Howard Collins, London Underground’s chief operating officer, feels that the strikes should be called off as a decision has not even been made in the tribunal process, and that the RMT agreed to such a process.
Bob Crow, leader of the RMT, responded by saying the decision to strike had been made with a legitimate ballot, and that workers have made it clear they wish to stand by their colleague. However reports suggest only 29% of the RMT’s tube driver members had voted in favour of a strike.
Crow believes the time has come for London Underground to do what he feels is right, and reinstate Arwyn Thomas before the next planned strike.
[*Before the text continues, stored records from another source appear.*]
-- ==== Sys2Proof/Config.lean ====
section
/-! DEFINITION. What no rule of the spec fixes: the free values. Each is a constant with no body, so nothing can be proved of what it is. -/

namespace Sys2Proof

/-- The free value of register number `slot` at draw number `draw` (spec/93_implementation_defined.md V1 to V4; log 4).
A narrower register takes its low bits, which are as free. -/
opaque Config.freeBits (draw slot : Nat) : DWord

/-- Which of the values that the message byte at offset `off` has had in the window of the command in flight the engine reads
(spec/70_reset_and_hazards.md R256, V5; log 10), at draw number `draw`. -/
opaque Config.freePick (draw off : Nat) : Nat

end Sys2Proof
end

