-- ==== Sys2Proof/Machine/Dispatch.lean ====
section
/-! DEFINITION. One arm per command: the direct call of its meaning. -/

namespace Sys2Proof.Machine

/-- The engine executing a command to its end as one atomic transition (R105). -/
def exec (i : Instr) (s : State) : Host.Outcome State Fault Refusal :=
  match i with
  | .get32leMsg => Sys2Proof.Machine.execGet32leMsg s
  | .get32leTail => Sys2Proof.Machine.execGet32leTail s
  | .get32leDig => Sys2Proof.Machine.execGet32leDig s
  | .get32beMsg => Sys2Proof.Machine.execGet32beMsg s
  | .get32beTail => Sys2Proof.Machine.execGet32beTail s
  | .get32beDig => Sys2Proof.Machine.execGet32beDig s
  | .put32leTail => Sys2Proof.Machine.execPut32leTail s
  | .put32leDig => Sys2Proof.Machine.execPut32leDig s
  | .put64leTail => Sys2Proof.Machine.execPut64leTail s
  | .put64leDig => Sys2Proof.Machine.execPut64leDig s
  | .put64beTail => Sys2Proof.Machine.execPut64beTail s
  | .put64beDig => Sys2Proof.Machine.execPut64beDig s
  | .init => Sys2Proof.Machine.execInit s
  | .plan => Sys2Proof.Machine.execPlan s
  | .blockMsg => Sys2Proof.Machine.execBlockMsg s
  | .blockTail => Sys2Proof.Machine.execBlockTail s
  | .digest => Sys2Proof.Machine.execDigest s
  | .hash => Sys2Proof.Machine.execHash s

end Sys2Proof.Machine
end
Thomas was sacked over alleged abusive behaviour towards his colleagues, although he vehemently denies the allegations. He is still receiving his £40,000 year a salary whilst he awaits the decision from the tribunal. British Number 1 pleads for Tennis fans
Andy Murray has voiced his concerns over the planned strikes, and has pleaded with union leaders and Tube bosses to hammer out a deal for the sake of the thousands of tennis fans who have already brought their ticket for the tournament.
Boris Johnson has also commented on the strikes, criticising the decision, saying it is ‘pointless’ and will only affect the enjoyment of people wanting to see the Wimbledon tournament.
It is understood that the RMT and London Underground have agreed to meet today at conciliation service Acas to try and resolve the issue.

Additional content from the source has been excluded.